Phylogenetic analysis of the VP6 gene. During the study, we obtained 25 nucleotide sequences of the VP6 gene of G3 DS-1-like rotaviruses. All of them belonged to genotype I2. In the resulting tree, we identified three lines: I2-I to I2-III (Fig. 6). Interestingly, 23 of the 25 sequenced sequences formed an I2-1 cluster together with G2P[4] RVA strains, which were isolated in Russia and other countries (Fig. 4). G3P[8] RVA isolated in Novosibirsk in 2018 belongs to the same cluster.

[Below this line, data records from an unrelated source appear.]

-- ==== Sys2Proof/Safety.lean ====
section
/-! DEFINITION. What counts as a sound state: the invariant that every step keeps. -/
namespace Sys2Proof.Machine

/-- PG_ERR_INFO holds a CAUSE of Table 14.3, and with no fault recorded it holds nothing (R295). -/
def ErrInfo.legal (e : ErrInfo) : Bool := decide (e.cause.toNat ≤ 7) && (e.cause != 0 || e == {})

/-- Counter values by number, in their canonical form and within 64 bits (R331). -/
def countsOk (c : List (Nat × Nat)) : Bool := Store.wf (fun _ => some 0) c && c.all (fun p => decide (p.2 < 2 ^ 64))

/-- The four stores of a bank are in their canonical form. -/
def Bank.wf (k : Bank) : Bool :=
  Store.wf (fun _ => none) k.ram && Store.wf (fun _ => some descDefault) k.descs
    && Store.wf (fun i => some (mapDefault i)) k.map && Store.wf (fun _ => some crzDefault) k.crz

/-- An entry to a lower state is under way exactly in ENTERING (R275, R276); a block reset forgets it (R300). -/
def modeOk (inReset : Bool) (st : PwrState) (e : Entering) : Bool := inReset || ((st == .entering) == (e != .none))

/-- Every identifier out on P0 has been given out. -/
def idsOk (next : Nat) (reads : List ReadJob) (writes : List WriteJob) : Bool :=
  reads.all (fun j => j.out.all (fun o => decide (o.1 < next))) && writes.all (fun w => decide (w.id < next))

/-- What the invariant says, over the parts of the state that it concerns: the page headers (Table 14.2), the counters
(R331), the always-on event queue (R323), the slots, pinnae and parameter groups (Table 14.6), the power state and FCLK
(Tables 13.2, 14.7), the identifiers on P0 and the stores of the banks. -/
structure Sound (inReset : Bool) (hdrs : List PageHdr) (live shadow : List (Nat × Nat)) (held : List Event)
    (slots : List (Option Chain)) (pinnae : List Pinna) (groups : List SchGroup) (st : PwrState) (e : Entering)
    (fclk : BitVec 12) (next : Nat) (reads : List ReadJob) (writes : List WriteJob) (bank0 bank1 : Bank) : Prop where
  headers : hdrs.length = 20 ∧ hdrs.all (fun h => h.err.legal) = true
  counters : countsOk live = true ∧ countsOk shadow = true
  queue : held.length ≤ 16
  sizes : slots.length = 64 ∧ pinnae.length = 40 ∧ groups.length = 64
  mode : modeOk inReset st e = true
  clock : 1200 ≤ fclk.toNat ∧ fclk.toNat ≤ 2600
  ids : idsOk next reads writes = true
  banks : bank0.wf = true ∧ bank1.wf = true

/-- A sound state. -/
def State.Inv (s : State) : Prop :=
  Sound s.inReset s.hdrs s.cnt.live s.cnt.shadow s.log.held s.chn.slots s.chn.pinnae s.sch.groups s.pwr.st s.pwr.entering
    s.pwr.fclk s.p0.nextId s.p0.reads s.p0.writes s.tbl.bank0 s.tbl.bank1

/-! ## Settings -/

/-- What firmware, the straps and the host chip set, and what nothing inside the block changes: the straps, LOCK,
PG_EVENT_EN and PG_SEQ of every page, the fields that firmware writes for the block to follow, the writes that wait behind a
read of their requester, and the commands that wait. -/
structure Settings where
  straps : Variant × BitVec 8 × Bool × Bool × BitVec 2
  headers : List (Bool × Word × Word)
  power : BitVec 16 × BitVec 8 × Bool × BitVec 10 × BitVec 4 × BitVec 8 × BitVec 12
  anchor : DWord × Bool × List Word
  cal : CalUnit
  laneWt : Word
  writes : List BusReq
  loads : Word × BitVec 16 × BitVec 16
  crz : Bool × BitVec 8 × BitVec 5
  sentinel : Bool × BitVec 5
  weights : BitVec 4 × BitVec 4 × List Word
  contexts : Word × BitVec 21 × BitVec 21 × BitVec 20
  trees : Bool × BitVec 10 × BitVec 10 × BitVec 16 × DWord
  numerics : Word × Word × Word × BitVec 17 × BitVec 5 × BitVec 16
  ring : Bool × Word × Word × Word × BitVec 20 × List Word
  schedule : DWord × BitVec 2 × Word × List (List Word)
  image : Word × BitVec 16 × Word × Word × Word × Word × Word × Word × Word
  counters : Word × BitVec 10
  debug : DbgUnit
  queue : List Instr

/-- The settings of a group (Table 10.1): CFG, PEAK, FLOOR, INIT, WARM, LEN and LFACT. -/
def SchGroup.settings (g : SchGroup) : List Word := [g.cfg, g.peak, g.floor, g.init, g.warm, g.len, g.lfact]

/-- The settings that a state holds. -/
def State.settings (s : State) : Settings :=
  { straps := (s.variant, s.inst, s.strap, s.gen3, s.resetCause)
    headers := s.hdrs.map (fun h => (h.lock, h.eventEn, h.seq))
    power := (s.pwr.idleRest, s.pwr.ballastHold, s.pwr.autowake, s.pwr.icap, s.pwr.deadband, s.pwr.rate, s.pwr.fclk)
    anchor := (s.life.anchor, s.life.anchored, s.life.inp)
    cal := s.cal
    laneWt := s.port.laneWt
    writes := s.port.behind.filter (fun b => b.v.isSome)
    loads := (s.tbl.loadSrc, s.tbl.loadFirst, s.tbl.loadCount)
    crz := (s.tbl.crzSelBank, s.tbl.crzSel, s.tbl.crzWord)
    sentinel := (s.sen.en, s.sen.rate)
    weights := (s.chn.chnWeight, s.chn.laneWeight, s.chn.ring)
    contexts := (s.ctx.base, s.ctx.limit, s.ctx.drainCount, s.ctx.query)
    trees := (s.tree.valid, s.tree.nchipsM1, s.tree.rank, s.tree.imask, s.tree.chkVal)
    numerics := (s.num.widenSat, s.num.widenUfl, s.num.base, s.num.cmdCount, s.num.kmask, s.num.dormN)
    ring := (s.log.en, s.log.base, s.log.size, s.log.rd, s.log.water, s.log.mask)
    schedule := (s.sch.gen, s.sch.scope, s.sch.forceEta, s.sch.groups.map SchGroup.settings)
    image := (s.img.argStep, s.img.argGen, s.img.logBase, s.img.logSize, s.img.addr, s.img.size, s.img.frag, s.img.stage,
      s.img.stageSize)
    counters := (s.cnt.arg, s.cnt.index)
    debug := s.dbg
    queue := s.pending }

/-- The state holds these settings. -/
def State.Keeps (s : State) (c : Settings) : Prop := s.settings = c

/-! ## Where commands act -/

/-- No earlier access waits: no read of the requester for its answer, and no access behind a read (R261, R268). -/
abbrev State.clearFor (s : State) (rq : Requester) : Prop := s.readHeld rq = false ∧ s.port.behind = []

/-- An access of a requester to a page is performed: no earlier one waits, it is not refused (R11, R299, R300), and the
variant has the page (R3). -/
def State.serves (s : State) (rq : Requester) (p : Page) : Prop :=
  s.clearFor rq ∧ s.refuses rq p.number = false ∧ s.pagePresent p = true

/-- A command register of a page acts as a requester writes it: no earlier access waits, FCLK runs, no recall has begun (R276,
R277), and the variant has the page (R3). -/
def State.performs (s : State) (rq : Requester) (p : Page) : Prop :=
  s.clearFor rq ∧ s.fclkRuns = true ∧ s.recallBegun = false ∧ s.pagePresent p = true

/-- The access of a raw address of the window (R8, R294). -/
def rawAccess (core : Fin 16) (a : RawAccess) : Access :=
  { rq := .core core, page := a.addr.toNat / 4096, off := a.addr.toNat % 4096 }

/-- The access of a write of any width. -/
def regAccess (rq : Requester) (a : RegAddr) : Access :=
  { rq := rq, page := a.page.toNat, off := a.off.toNat, bytes := a.bytes }

end Sys2Proof.Machine

namespace Sys2Proof

/-- The commands that are no register write, no REST frame that writes or grants, no request or wake, no reset and no load
of the calibration set or of an image: nothing that they do changes a setting. -/
def Instr.leavesSettings : Instr → Bool
  | .pwrReqDormant .. | .pwrReqResting .. | .pwrReqReady .. | .grant .. | .wake .. | .restRd .. | .restWr ..
  | .hostChipReset .. | .alwaysOnPowerOn .. | .calibrationLoad .. | .dlGlbReset .. | .imgResumed ..
  | .gwdCompat3Change .. | .dlNumSeedHi .. | .dlLifeAnchorHi .. | .calWrite .. | .dlCtxBaseLimitWrite ..
  | .dlTenBase .. | .dlTreeCfgWrite .. | .dlEvalArb .. | .dlPortLaneWt .. | .dlImgLogWrite ..
  | .dlImgStageWrite .. | .dlLogRd .. | .dlLogCtrl .. | .dlLogRingWrite .. | .pairHiWrite ..
  | .registerWrite .. => false
  | .doorbell .. | .step .. | .imgFrag .. | .fault .. | .treeTile .. | .arvBadType .. | .treeUp ..
  | .treeDown .. | .treeCheck .. | .treeNodeMerge .. | .laneRequestEval .. | .laneRequestFetch ..
  | .spadReadData .. | .spadWriteAck .. | .submissionCheck .. | .workItemIssue .. | .evaluationResult ..
  | .sorusRefetch .. | .partialCapsuleFold .. | .rowBlockComplete .. | .residencyFillDone ..
  | .tensorWindowClose .. | .etaFormed .. | .scrubRead .. | .sentinelJudge .. | .senSelftest ..
  | .loadEntries .. | .loadDesc .. | .loadMap .. | .loadCrz .. | .seal .. | .preload .. | .tblCmdDone ..
  | .switch .. | .epochSwitchAccept .. | .drain .. | .clear .. | .adopt .. | .ctxCmdDone .. | .register ..
  | .set .. | .rewind .. | .flush .. | .tenCmdDone .. | .checked .. | .rollback .. | .exportImg ..
  | .exportBegin .. | .prepare .. | .fill .. | .abort .. | .leave .. | .imgCmdDone .. | .fragmentCopyDone ..
  | .imageChecks .. | .atStep .. | .next .. | .disarm .. | .cntFrozen .. | .release .. | .force .. | .snap ..
  | .restore .. | .lifeCmdDone .. | .flip .. | .dlChnSubmit .. | .dlChnCancel .. | .dlArvRing ..
  | .dlTreeChkCmd .. | .idleRest .. | .enterResting .. | .dormantSecondCheck .. | .recallAck ..
  | .dormantEntry .. | .wakingDone .. | .restingToReady .. | .vddOk .. | .guardBandEntry ..
  | .guardBandRelease .. | .grantExpiry .. | .forecast .. | .ballastHoldEnd .. | .outboundCreditWord ..
  | .blockResetEnd .. | .lifetimeSecond .. | .eventQueueFlush .. | .pairLoWrite .. | .pairLoRead ..
  | .dlNumSeedLoRead .. | .dlCrzWordLoRead .. | .dlCntShadowLoRead .. | .dlCtxQresultRead ..
  | .pgErrInfoRead .. | .dlChnRefuseRead .. | .dlArvDropRead .. | .dlNumLastWidenRead ..
  | .dlSenViolInfoRead .. | .dlLogLostRead .. | .dlPwrDaccRead .. | .dlPortRestBadRead ..
  | .dlPortSpadErrRead .. | .dlImgFragCountRead .. | .portMessageAccepted .. | .refusedRead .. => true

end Sys2Proof

namespace Sys2Proof.Machine

/-- A 4-byte write at an offset of a page. -/
def regAt (p : Page) (off : BitVec 12) : RegAddr := { page := BitVec.ofNat 8 p.number, off := off }

/-- The pair of a row of PAIR_LO_WRITE or PAIR_HI_WRITE (R14). -/
def wrPairId : WrPair → PairId
  | .lifeAnchor => .lifeAnchor | .treeChkVal => .treeChkVal | .numSeed => .numSeed | .schGen => .schGen

/-- The pair of a row of PAIR_LO_READ (R14). -/
def rdPairId : RdPair → PairId
  | .lifeAnchor => .lifeAnchor | .lifeCal => .lifeCal | .cntLive => .cntLive | .treeChkVal => .treeChkVal
  | .treeMin => .treeMin | .treeMax => .treeMax | .schGen => .schGen

end Sys2Proof.Machine
end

The I2-II cluster was formed by RVAs with genotypes G1P[8], G2P[4], G3P[8], G8P[8] and G9P[8], it also included one sequence of the VP6 rotavirus gene with genotype G3P[8] isolated in Nizhny Novgorod in 2021. Cluster I2-III included a single sequence of RVA with the genotype G3P[4], which was isolated by us in 2022. It is noteworthy that the third cluster includes the majority of DS-1-like G3P[8] RVAs described in the literature, including strains isolated in Moscow in 2020. In addition, the third group also included intergroup reassortants with genotype G1P[8] isolated in Nizhny Novgorod in 2014 [10].